Krodhi is a 1981 Indian Hindi-language action thriller film directed by Subhash Ghai. It stars Dharmendra in titular role, Shashi Kapoor and Zeenat Aman, along with Premnath, Ranjeeta, Sachin, Hema Malini (special appearance), Moushumi Chatterjee (guest appearance), Pran, Amrish Puri and Vimi. The film was launched in 1977, but faced delays due to various issues between the cast and the crew, finally released on 20 February 1981.

== Summary ==
Krodhi is the story of Vikramjit Singh alias Vicky, who as an orphan grew up amidst hatred and poverty. When a local school teacher, Shakarbaba, brings him into his school, Vicky becomes friendly with a young girl named Aarti. They later fall in love and Vicky goes abroad to study. On the day Vicky decides to propose marriage, Aarti is sold by her lecherous uncle, for a few thousand rupees, to a group of men who attempt to rape her, but she kills herself.

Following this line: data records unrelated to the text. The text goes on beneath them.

theorem test_wit_StagedValuesAreAppliedOrDiscarded :
    (let s : State := admS; let records : List Byte := [0x01, 0x07, 2, 1, 100];
        let r := stageRecords s.cfg.params (fittedNow s) (filesNow s) true 128 61 records [] 0; onRing s = true ∧ r.2.2.isSome = true
        ∧ s.cfg.hasPending = false)
    ∧ (let s : State := { admS with cfg := { admS.cfg with order := some (7, 4100000000) } }; onRing s = true ∧ s.cfg.order.isSome = true)
    ∧ (let s : State := admS; let records : List Byte := [0x01, 0x07, 2, 1, 100, 0];
        let r := stageRecords s.cfg.params (fittedNow s) (filesNow s) true 128 61 records [] 0; onRing s = true ∧ r.2.2 = none
        ∧ s.cfg.order = none ∧ canWrite s = true ∧ hasRoom s (itemBytes s { JItems.reset with pending := some (r.1, 0), order := some (0, 0) }) = true)
    ∧ (let s : State := { admS with sup := { admS.sup with holdup := true } }; let records : List Byte := [0x01, 0x07, 2, 1, 100, 0];
        let r := stageRecords s.cfg.params (fittedNow s) (filesNow s) true 128 61 records [] 0; onRing s = true ∧ r.2.2 = none
        ∧ s.cfg.order = none ∧ (canWrite s = false ∨ hasRoom s (itemBytes s { JItems.reset with pending := some (r.1, 0), order := some (0, 0) }) = false))
    ∧ (let s : State := { admS with rack := { admS.rack with staging := true } }; s.rack.staging = true)
    ∧ (let s : State := { admS with cfg := { admS.cfg with hasPending := true, order := some (7, 4100000000) } }; let g : BitVec 32 := 7;
        let tc : Nat := 4100000000; s.cfg.order = some (g, tc) ∧ s.cfg.hasPending = true ∧ mayCommit s (committedItems s) = true)
    ∧ (let s : State := { admS with sup := { admS.sup with holdup := true }, cfg := { admS.cfg with hasPending := true, order := some (7, 4100000000) } }; let g : BitVec 32 := 7; let tc : Nat := 4100000000; s.cfg.order = some (g, tc) ∧ s.cfg.hasPending = true ∧ mayCommit s (committedItems s) = false)
    ∧ (let s : State := { admS with cfg := { admS.cfg with hasPending := true } }; s.cfg.hasPending = true ∧ s.cfg.order = none) :=
  ⟨by decide +kernel,
   by decide +kernel,
   by decide +kernel,
   by decide +kernel,
   by decide +kernel,
   by decide +kernel,
   by decide +kernel⟩

theorem test_wit_ActivationIsGrantedRestartedAndTried :
    (let s : State := { admS with rack := { admS.rack with wellhead := true } }; let src : Byte := 3;
        let data : List Byte := 0x10 :: List.replicate 12 1; s.rack.wellhead = true ∧ data.getD 0 0 = 0x10 ∧ 1 ≤ src.toNat
        ∧ src.toNat ≤ s.rack.rows.length)
    ∧ (let s : State := { admS with rack := { admS.rack with wellhead := true } }; let data : List Byte := 0x11 :: List.replicate 12 1;
        s.rack.wellhead = true ∧ data.getD 0 0 = 0x11)
    ∧ (let s : State := { admS with rack := { admS.rack with wellhead := true, grantTo := some 3 } }; let src : Nat := 2; let h : Nat := 3;
        s.rack.grantTo = some h ∧ h ≠ src ∧ s.rack.grantTo ≠ none)
    ∧ (let s : State := { admS with upd := { admS.upd with actReq := some reqS } }; let req : Req := reqS; let r : Byte := 0x41;
        s.upd.actReq = some req ∧ Room req.mb s ∧ (mail s req.mb).dropRun = [] ∧ (r = 0x02 ∨ r = 0x41) ∧ s.rack.wellhead = false)
    ∧ (let s : State := { admS with host := { admS.host with restart := some (true, 5000000500) } }; let due : Nat := 5000000500;
        s.host.restart = some (true, due) ∧ (s.clk.pstate = .run ∨ s.clk.pstate = .watch))
    ∧ (let s : State := { admS with upd := { admS.upd with trial := some 4999000000 } }; let at_ : Nat := 4999000000; s.clk.pstate = .run
        ∧ s.upd.trial = some at_) :=
  ⟨by decide +kernel,
   by decide +kernel,
   by decide +kernel,
   by decide +kernel,
   by decide +kernel⟩

theorem test_wit_LinesAreSharedAndFramesForwarded :
    (let s : State := admS; let p : Port := .lka; let o := otherPort p; let q := portOf s p; let f : Frame := { cmdFrame admS 1 with hops := 30 };
        onRing s = true ∧ f.ftype = 1 ∧ (portOf s o).state = .up ∧ receiving s o = false ∧ f.hops.toNat < 31 ∧ (portOf s o).sentCmd = false
        ∧ q.sentCmd = false)
    ∧ (let s : State := { admS with ring := { admS.ring with lka := { admS.ring.lka with sentCmd := true } } }; let p : Port := .lka;
        let o := otherPort p; let q := portOf s p; let f : Frame := cmdFrame admS 1; onRing s = true ∧ f.ftype = 1
        ∧ ((portOf s o).sentCmd = true ∨ q.sentCmd = true ∨ receiving s o = true ∨ (portOf s o).state ≠ .up ∨ 31 ≤ f.hops.toNat))
    ∧ (let s : State := { admS with clk := { admS.clk with ring := 4000003000 } }; let p : Port := .lkb; let o := otherPort p;
        let on := fun (f : Frame) => { rehop f f.turned with eof := f.eof && f.crc == frameCrc f };
        let f : Frame := { sealF admS 3 3 (List.replicate 24 0) with hops := 60 }; onRing s = true ∧ f.ftype = 3 ∧ s.rack.wellhead = false
        ∧ f.hops.toNat + 1 < 62 ∧ (portOf s o).state = .up ∧ (portOf s o).busy = none ∧ startsNow s o (on f) = true)
    ∧ (let s : State := { admS with clk := { admS.clk with ring := 4000003000 }, ring := { admS.ring with lkb := { admS.ring.lkb with busy := some (sealF admS 5 3 []), suspended := [(sealF admS 4 3 [], 3, 5)] } } }; let p : Port := .lka; let o := otherPort p; let on := fun (f : Frame) => { rehop f f.turned with eof := f.eof && f.crc == frameCrc f }; let f : Frame := { sealF admS 3 3 (List.replicate 24 0) with hops := 60 }; let g : Frame := sealF admS 5 3 []; onRing s = true ∧ f.ftype = 3 ∧ s.rack.wellhead = false ∧ f.hops.toNat + 1 < 62 ∧ (portOf s o).state = .up ∧ (portOf s o).busy = some g ∧ startsNow s o (on f) = true)
    ∧ (let s : State := { admS with clk := { admS.clk with ring := 4000003000 }, ring := { admS.ring with lkb := { admS.ring.lkb with busy := some (sealF admS 3 3 []) } } }; let p : Port := .lka; let o := otherPort p; let on := fun (f : Frame) => { rehop f f.turned with eof := f.eof && f.crc == frameCrc f }; let f : Frame := { sealF admS 3 3 (List.replicate 24 0) with hops := 60 }; onRing s = true ∧ f.ftype = 3 ∧ s.rack.wellhead = false ∧ f.hops.toNat + 1 < 62 ∧ (portOf s o).state = .up ∧ startsNow s o (on f) = false ∧ ((portOf s o).waiting.map frameSize).foldl (· + ·) 0 + frameSize f ≤ 2048)
    ∧ (let s : State := { admS with clk := { admS.clk with ring := 4000003000 }, ring := { admS.ring with lkb := { admS.ring.lkb with state := .training } } }; let p : Port := .lka; let o := otherPort p; let q := portOf s p; let f : Frame := { sealF admS 3 3 (List.replicate 24 0) with hops := 60 }; onRing s = true ∧ f.ftype = 3 ∧ s.rack.wellhead = false ∧ f.hops.toNat + 1 < 62 ∧ (portOf s o).state ≠ .up ∧ f.turned = false ∧ q.state = .up ∧ (q.waiting.map frameSize).foldl (· + ·) 0 + frameSize f ≤ 2048)
    ∧ (let s : State := admS; let f : Frame := { sealF admS 3 3 (List.replicate 24 0) with hops := 61 }; onRing s = true ∧ f.ftype = 3
        ∧ (s.rack.wellhead = true ∨ 62 ≤ f.hops.toNat + 1))
    ∧ (let s : State := admS; let f : Frame := sealF admS 2 3 []; onRing s = true ∧ (f.ftype = 2 ∨ f.ftype = 5))
    ∧ (let s : State := admS; let f : Frame := sealF admS 8 3 []; onRing s = true ∧ (f.ftype = 0 ∨ 7 < f.ftype.toNat))
    ∧ (let s : State := admS; let p : Port := .lka; let q := portOf s p; let v := closeWindow p (lineEnds p s); let u := suspendBusy p v;
        let r := portOf u p; let pick := fun (f : Frame) => fitsLine u p f && (!r.inGap u.clk.now || decide (f.ftype.toNat ≤ 4)); onRing s = true
        ∧ s.clk.ringKnown = true ∧ q.state = .up ∧ gapDue p v = false
        ∧ (r.inGap u.clk.now = true ∨ r.suspended.head?.all (fun g => !fitsLine u p g.1) = true) ∧ r.waiting.find? pick = none ∧ q.hears = [])
    ∧ (let s : State := { admS with ring := { admS.ring with lka := { admS.ring.lka with busy := some (⟨4, false, 3, 0, 2, 0, List.replicate 8 0, 0, 0, true⟩), txUntil := 5000002000, left := 9 } } }; let p : Port := .lka; let q := portOf s p; let g : Frame := ⟨4, false, 3, 0, 2, 0, List.replicate 8 0, 0, 0, true⟩; onRing s = true ∧ q.state = .up ∧ q.busy = some g)
    ∧ (let s : State := { admS with ring := { admS.ring with lka := { admS.ring.lka with window := true } } }; let p : Port := .lka;
        let q := portOf s p; onRing s = true ∧ q.state = .up ∧ q.window = true ∧ q.sentCmd = false ∧ s.clk.phaseErr = 0)
    ∧ (let s : State := { admS with ring := { admS.ring with lka := { admS.ring.lka with busy := some (⟨4, false, 3, 0, 2, 0, List.replicate 8 0, 0, 0, true⟩), txUntil := 5000002000, left := 9 } } }; let p : Port := .lka; let q := portOf s p; let v := closeWindow p (lineEnds p s); onRing s = true ∧ q.state = .up ∧ gapDue p v = true)
    ∧ (let s : State := { admS with ring := { admS.ring with lka := { admS.ring.lka with waiting := [⟨4, false, 3, 0, 2, 0, List.replicate 8 0, 0, 0, true⟩] } } }; let p : Port := .lka; let q := portOf s p; let v := closeWindow p (lineEnds p s); let u := suspendBusy p v; let r := portOf u p; let pick := fun (f : Frame) => fitsLine u p f && (!r.inGap u.clk.now || decide (f.ftype.toNat ≤ 4)); let f : Frame := ⟨4, false, 3, 0, 2, 0, List.replicate 8 0, 0, 0, true⟩; onRing s = true ∧ q.state = .up ∧ gapDue p v = false ∧ r.waiting.find? pick = some f ∧ (r.inGap u.clk.now = true ∨ r.suspended.all (fun g => decide (f.ftype.toNat < g.1.ftype.toNat)) = true))
    ∧ (let s : State := { admS with ring := { admS.ring with lka := { admS.ring.lka with suspended := [(⟨4, false, 3, 0, 2, 0, List.replicate 8 0, 0, 0, true⟩, 3, 5)] } } }; let p : Port := .lka; let q := portOf s p; let v := closeWindow p (lineEnds p s); let u := suspendBusy p v; let r := portOf u p; let g : Frame × Nat × Nat := (⟨4, false, 3, 0, 2, 0, List.replicate 8 0, 0, 0, true⟩, 3, 5); let gs : List (Frame × Nat × Nat) := []; onRing s = true ∧ q.state = .up ∧ gapDue p v = false ∧ r.inGap u.clk.now = false ∧ r.suspended = g :: gs ∧ q.waiting = [] ∧ fitsLine u p g.1 = true)
    ∧ (let s : State := { admS with ring := { admS.ring with lka := { admS.ring.lka with hears := [(40, 5000001500)] } } }; let p : Port := .lka;
        let q := portOf s p; let h : Nat × Nat := (40, 5000001500); onRing s = true ∧ q.hears.getLast? = some h ∧ 0 < h.1) :=
  ⟨by decide +kernel,
   by decide +kernel,
   by decide +kernel,
   ⟨by decide +kernel, by decide +kernel, by decide +kernel, by decide +kernel, by decide +kernel, rfl, by decide +kernel⟩,
   by decide +kernel,
   by decide +kernel,
   by decide +kernel,
   by decide +kernel,
   by decide +kernel,
   by decide +kernel,
   by decide +kernel,
   by decide +kernel⟩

An enraged Vicky hunts down her uncle and the molesters and kills them by throwing them from a high-rise building. Vicky's rage makes him Krodhi (resentful person) and prompts him to do more daredevil deeds and he ends up becoming the ultimate underworld don with a private militia of his own. When one of his associates, Neera, marries a CBI Officer Kumar Sahni things take a different turn. Police try to nab Vicky and believe him to be dead when his bullet-proof helicopter crashes.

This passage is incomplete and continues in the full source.